Lines with the string "that" must each be copied from the listing.

________________

-- ==== Sys2Proof/Machine/Flags.lean ====
section
/-! DEFINITION. The values that `VF` receives (10_state.md R22, 42_alu.md R140), and the results they go with. -/

namespace Sys2Proof.Machine

/-- A flag as the byte that `VF` receives: 0 or 1 (10_state.md R22). -/
def flagByte (b : Bool) : Byte := if b then 1#8 else 0#8

/-- The carry of an 8-bit add: the unsigned sum exceeds 255 (42_alu.md R140, R147). -/
def carryOut (a b : Byte) : Bool := decide (a.toNat + b.toNat > 255)

/-- The flag of a subtract: the minuend is strictly greater than the subtrahend (42_alu.md R140, R148). -/
def notBorrow (a b : Byte) : Bool := decide (a.toNat > b.toNat)

/-- The bit that a right shift by one shifts out (42_alu.md R149). -/
def bitZero (a : Byte) : Bool := a.getLsbD 0

/-- The bit that a left shift by one shifts out (42_alu.md R151). -/
def bitSeven (a : Byte) : Bool := a.getLsbD 7

/-- The result write and then the flag write, so that `x = 15` leaves the flag (42_alu.md section 3; D10; log 11). -/
def State.setRegFlag (s : State) (x : Reg) (res : Byte) (flag : Bool) : State :=
  (s.setReg x res).setReg VF (flagByte flag)

/-- The result write of a logic instruction, and then `if LOGIC_CLEARS_VF then VF <- 0` (42_alu.md R144 to R146). -/
def State.setRegLogic (s : State) (x : Reg) (res : Byte) : State :=
  if s.cfg.logicClearsVF then (s.setReg x res).setReg VF 0#8 else s.setReg x res

end Sys2Proof.Machine
end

________________

> **SOLUTION TO THIS TASK**
/-! DEFINITION. The values that `VF` receives (10_state.md R22, 42_alu.md R140), and the results they go with. -/
/-- A flag as the byte that `VF` receives: 0 or 1 (10_state.md R22). -/
/-- The bit that a right shift by one shifts out (42_alu.md R149). -/
/-- The bit that a left shift by one shifts out (42_alu.md R151). -/
/-- The result write and then the flag write, so that `x = 15` leaves the flag (42_alu.md section 3; D10; log 11). -/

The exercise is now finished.